Continuously improve tools, frameworks, and processes; stay current with testing techniques and GenAI evaluation methods.
What You’ll Bring (Minimum Qualifications):
5+ years building test automation as an SDET or software engineer or equivalent practical experience.
Proficiency in Go or Python (ideally both), writing production‑quality code and tests.
Solid CS fundamentals (data structures, algorithms, OS, networking, distributed systems).
Hands-on experience with automated testing frameworks (e.g., pytest, Go test/Ginkgo/Gomega, JUnit/TestNG); API (REST/gRPC) and message‑driven testing.

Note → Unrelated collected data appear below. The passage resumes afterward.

/-! ### setEng -/

@[simp] theorem State.setEng_tb (s : State) (b : BayId) (e : Nat) (x : Engine) : (s.setEng b e x).tb = s.tb := rfl
@[simp] theorem State.setEng_trip (s : State) (b : BayId) (e : Nat) (x : Engine) : (s.setEng b e x).trip = s.trip := rfl
@[simp] theorem State.setEng_bcn (s : State) (b : BayId) (e : Nat) (x : Engine) : (s.setEng b e x).bcn = s.bcn := rfl
@[simp] theorem State.setEng_jrn (s : State) (b : BayId) (e : Nat) (x : Engine) : (s.setEng b e x).jrn = s.jrn := rfl
@[simp] theorem State.setEng_su (s : State) (b : BayId) (e : Nat) (x : Engine) : (s.setEng b e x).su = s.su := rfl
@[simp] theorem State.setEng_hive (s : State) (b : BayId) (e : Nat) (x : Engine) : (s.setEng b e x).hive = s.hive := rfl
@[simp] theorem State.setEng_mem (s : State) (b : BayId) (e : Nat) (x : Engine) : (s.setEng b e x).mem = s.mem := rfl
@[simp] theorem State.setEng_tw (s : State) (b : BayId) (e : Nat) (x : Engine) : (s.setEng b e x).tw = s.tw := rfl
@[simp] theorem State.setEng_lan (s : State) (b : BayId) (e : Nat) (x : Engine) : (s.setEng b e x).lan = s.lan := rfl
@[simp] theorem State.setEng_nv (s : State) (b : BayId) (e : Nat) (x : Engine) : (s.setEng b e x).nv = s.nv := rfl
@[simp] theorem State.setEng_cores (s : State) (b : BayId) (e : Nat) (x : Engine) : (s.setEng b e x).cores = s.cores := rfl
@[simp] theorem State.setEng_coreSub (s : State) (b : BayId) (e : Nat) (x : Engine) : (s.setEng b e x).coreSub = s.coreSub := rfl
@[simp] theorem State.setEng_cache (s : State) (b : BayId) (e : Nat) (x : Engine) : (s.setEng b e x).cache = s.cache := rfl
@[simp] theorem State.setEng_ring (s : State) (b : BayId) (e : Nat) (x : Engine) : (s.setEng b e x).ring = s.ring := rfl
@[simp] theorem State.setEng_ports (s : State) (b : BayId) (e : Nat) (x : Engine) : (s.setEng b e x).ports = s.ports := rfl
@[simp] theorem State.setEng_grid (s : State) (b : BayId) (e : Nat) (x : Engine) : (s.setEng b e x).grid = s.grid := rfl
@[simp] theorem State.setEng_sector (s : State) (b : BayId) (e : Nat) (x : Engine) : (s.setEng b e x).sector = s.sector := rfl
@[simp] theorem State.setEng_clk (s : State) (b : BayId) (e : Nat) (x : Engine) : (s.setEng b e x).clk = s.clk := rfl
@[simp] theorem State.setEng_boot (s : State) (b : BayId) (e : Nat) (x : Engine) : (s.setEng b e x).boot = s.boot := rfl
@[simp] theorem State.setEng_keeper (s : State) (b : BayId) (e : Nat) (x : Engine) : (s.setEng b e x).keeper = s.keeper := rfl
@[simp] theorem State.setEng_ranges (s : State) (b : BayId) (e : Nat) (x : Engine) : (s.setEng b e x).ranges = s.ranges := rfl
@[simp] theorem State.setEng_regs (s : State) (b : BayId) (e : Nat) (x : Engine) : (s.setEng b e x).regs = s.regs := rfl
@[simp] theorem State.setEng_guard (s : State) (b : BayId) (e : Nat) (x : Engine) : (s.setEng b e x).guard = s.guard := rfl
@[simp] theorem State.setEng_latch (s : State) (b : BayId) (e : Nat) (x : Engine) : (s.setEng b e x).latch = s.latch := rfl
@[simp] theorem State.setEng_readVal (s : State) (b : BayId) (e : Nat) (x : Engine) : (s.setEng b e x).readVal = s.readVal := rfl
@[simp] theorem State.setEng_freeCtr (s : State) (b : BayId) (e : Nat) (x : Engine) : (s.setEng b e x).freeCtr = s.freeCtr := rfl
@[simp] theorem State.setEng_pending (s : State) (b : BayId) (e : Nat) (x : Engine) : (s.setEng b e x).pending = s.pending := rfl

CI/CD expertise (Jenkins, Git/Bitbucket), artifact/version management, and branch strategies.
AWS experience (S3, EC2, IAM; familiarity with VPC networking and security basics).
Experience testing AI/ML or LLM‑integrated systems (evaluation datasets, prompt/version management, safety/guardrails).
Strong collaboration and clear written/verbal communication; comfortable operating with ambiguity and iterating quickly.
Nice to Have:
GenAI in production: LLM serving, RAG, agents/tools, guardrails/safety, evaluation frameworks; tuning for cost/latency; vector search (OpenSearch k‑NN/FAISS).
Familiarity with frameworks like LangChain, LlamaIndex, CrewAI, n8n.
Kubernetes/containers and IaC (Docker, Terraform/CloudFormation).
Observability (OpenTelemetry), UI automation (Playwright), contract testing (e.g., Pact).
Cybersecurity domain knowledge and secure SDLC; experience with privacy/compliance in enterprise environments.